Segment Open

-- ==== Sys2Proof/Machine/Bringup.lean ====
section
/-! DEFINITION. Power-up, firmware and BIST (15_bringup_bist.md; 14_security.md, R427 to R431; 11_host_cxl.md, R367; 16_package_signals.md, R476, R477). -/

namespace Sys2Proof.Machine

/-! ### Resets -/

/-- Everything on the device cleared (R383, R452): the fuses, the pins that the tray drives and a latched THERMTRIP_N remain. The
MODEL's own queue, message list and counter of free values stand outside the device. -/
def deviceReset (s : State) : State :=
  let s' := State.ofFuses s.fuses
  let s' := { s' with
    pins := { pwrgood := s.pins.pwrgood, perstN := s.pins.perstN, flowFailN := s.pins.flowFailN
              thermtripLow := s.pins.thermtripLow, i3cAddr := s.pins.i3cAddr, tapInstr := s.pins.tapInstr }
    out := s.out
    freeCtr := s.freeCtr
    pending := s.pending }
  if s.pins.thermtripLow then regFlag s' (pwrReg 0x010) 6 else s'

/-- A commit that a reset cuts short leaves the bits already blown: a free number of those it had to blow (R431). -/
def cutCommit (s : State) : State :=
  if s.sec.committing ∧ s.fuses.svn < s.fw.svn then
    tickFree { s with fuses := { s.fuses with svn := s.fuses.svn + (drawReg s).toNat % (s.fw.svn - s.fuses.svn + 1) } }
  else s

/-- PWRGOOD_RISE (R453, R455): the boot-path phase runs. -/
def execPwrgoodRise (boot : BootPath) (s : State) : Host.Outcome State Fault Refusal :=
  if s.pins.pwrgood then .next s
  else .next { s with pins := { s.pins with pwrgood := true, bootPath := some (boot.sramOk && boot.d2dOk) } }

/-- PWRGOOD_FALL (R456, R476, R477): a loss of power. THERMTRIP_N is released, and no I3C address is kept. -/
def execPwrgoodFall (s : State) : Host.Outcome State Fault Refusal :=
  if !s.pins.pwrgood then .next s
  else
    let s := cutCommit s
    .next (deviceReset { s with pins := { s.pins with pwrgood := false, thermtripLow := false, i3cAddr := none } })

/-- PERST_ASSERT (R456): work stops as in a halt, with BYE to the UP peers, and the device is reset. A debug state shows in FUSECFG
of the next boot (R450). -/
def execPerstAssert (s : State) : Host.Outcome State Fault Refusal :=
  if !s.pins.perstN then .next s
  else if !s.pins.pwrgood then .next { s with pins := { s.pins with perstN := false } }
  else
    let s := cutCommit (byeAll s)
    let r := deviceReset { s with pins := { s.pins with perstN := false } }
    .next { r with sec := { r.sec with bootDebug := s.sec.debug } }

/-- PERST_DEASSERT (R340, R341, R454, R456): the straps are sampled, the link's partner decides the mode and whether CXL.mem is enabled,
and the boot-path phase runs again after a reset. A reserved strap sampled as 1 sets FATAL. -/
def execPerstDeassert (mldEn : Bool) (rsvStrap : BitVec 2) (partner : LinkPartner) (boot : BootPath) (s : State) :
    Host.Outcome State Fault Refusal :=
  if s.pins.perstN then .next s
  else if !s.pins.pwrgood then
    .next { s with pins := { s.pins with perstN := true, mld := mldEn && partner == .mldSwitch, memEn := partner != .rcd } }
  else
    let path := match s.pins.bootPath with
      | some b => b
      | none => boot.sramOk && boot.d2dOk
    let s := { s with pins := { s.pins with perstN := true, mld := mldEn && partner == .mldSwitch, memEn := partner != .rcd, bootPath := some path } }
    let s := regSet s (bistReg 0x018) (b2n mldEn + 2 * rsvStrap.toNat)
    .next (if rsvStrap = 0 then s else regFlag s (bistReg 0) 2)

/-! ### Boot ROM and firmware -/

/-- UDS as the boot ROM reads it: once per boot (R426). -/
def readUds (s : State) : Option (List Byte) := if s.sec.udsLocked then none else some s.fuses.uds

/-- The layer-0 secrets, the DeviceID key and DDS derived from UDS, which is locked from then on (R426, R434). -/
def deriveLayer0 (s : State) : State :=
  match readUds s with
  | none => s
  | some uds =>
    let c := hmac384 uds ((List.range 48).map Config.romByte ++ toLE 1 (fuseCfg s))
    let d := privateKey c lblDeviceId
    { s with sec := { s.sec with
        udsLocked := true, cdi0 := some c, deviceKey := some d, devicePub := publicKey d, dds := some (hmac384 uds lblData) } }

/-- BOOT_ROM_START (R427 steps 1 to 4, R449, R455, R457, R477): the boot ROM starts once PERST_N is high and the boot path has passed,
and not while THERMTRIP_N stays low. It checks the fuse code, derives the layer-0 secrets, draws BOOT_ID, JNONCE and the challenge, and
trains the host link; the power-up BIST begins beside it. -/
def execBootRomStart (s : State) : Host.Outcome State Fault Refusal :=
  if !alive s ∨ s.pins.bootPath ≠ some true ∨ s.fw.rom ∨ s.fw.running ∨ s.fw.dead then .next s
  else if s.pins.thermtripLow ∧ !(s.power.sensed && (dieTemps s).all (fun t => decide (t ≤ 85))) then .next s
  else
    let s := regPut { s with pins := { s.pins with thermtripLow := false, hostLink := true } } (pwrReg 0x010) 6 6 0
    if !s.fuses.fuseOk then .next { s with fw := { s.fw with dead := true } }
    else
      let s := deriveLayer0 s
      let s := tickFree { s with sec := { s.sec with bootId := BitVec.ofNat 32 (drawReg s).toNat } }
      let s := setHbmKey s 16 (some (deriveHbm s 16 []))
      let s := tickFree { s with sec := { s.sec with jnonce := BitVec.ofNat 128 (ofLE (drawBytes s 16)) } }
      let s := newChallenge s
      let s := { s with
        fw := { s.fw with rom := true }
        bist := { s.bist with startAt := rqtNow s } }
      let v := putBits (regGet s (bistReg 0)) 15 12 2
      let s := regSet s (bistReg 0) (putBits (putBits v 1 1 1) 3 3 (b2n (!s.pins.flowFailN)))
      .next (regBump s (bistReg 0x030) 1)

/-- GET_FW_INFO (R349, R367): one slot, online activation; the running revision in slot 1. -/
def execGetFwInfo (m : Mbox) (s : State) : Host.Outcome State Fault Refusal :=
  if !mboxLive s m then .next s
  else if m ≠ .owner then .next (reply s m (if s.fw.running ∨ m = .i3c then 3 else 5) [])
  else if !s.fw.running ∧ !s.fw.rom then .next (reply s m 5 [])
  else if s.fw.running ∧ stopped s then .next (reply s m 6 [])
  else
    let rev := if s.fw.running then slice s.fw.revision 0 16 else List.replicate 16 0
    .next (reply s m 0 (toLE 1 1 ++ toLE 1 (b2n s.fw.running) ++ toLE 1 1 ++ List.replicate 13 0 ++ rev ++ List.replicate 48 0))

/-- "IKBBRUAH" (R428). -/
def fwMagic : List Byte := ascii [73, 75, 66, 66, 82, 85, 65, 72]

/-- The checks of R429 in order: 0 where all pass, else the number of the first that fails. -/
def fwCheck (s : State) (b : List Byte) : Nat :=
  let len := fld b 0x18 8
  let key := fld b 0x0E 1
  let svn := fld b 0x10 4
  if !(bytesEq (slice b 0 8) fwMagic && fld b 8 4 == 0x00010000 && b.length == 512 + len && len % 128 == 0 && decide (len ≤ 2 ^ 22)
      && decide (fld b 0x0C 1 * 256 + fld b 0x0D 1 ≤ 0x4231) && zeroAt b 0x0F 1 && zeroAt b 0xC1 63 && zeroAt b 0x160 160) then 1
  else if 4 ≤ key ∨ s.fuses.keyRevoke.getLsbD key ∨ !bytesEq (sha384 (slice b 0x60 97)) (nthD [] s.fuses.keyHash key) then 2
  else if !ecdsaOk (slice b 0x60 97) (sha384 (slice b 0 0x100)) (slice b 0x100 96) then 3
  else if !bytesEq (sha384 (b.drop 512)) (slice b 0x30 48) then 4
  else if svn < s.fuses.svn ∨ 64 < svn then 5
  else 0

Segment Closed

TASK OBJECTIVE: Report every line containing the word "toLE" from the listing above.

TASK RESULT:
    let c := hmac384 uds ((List.range 48).map Config.romByte ++ toLE 1 (fuseCfg s))
    .next (reply s m 0 (toLE 1 1 ++ toLE 1 (b2n s.fw.running) ++ toLE 1 1 ++ List.replicate 13 0 ++ rev ++ List.replicate 48 0))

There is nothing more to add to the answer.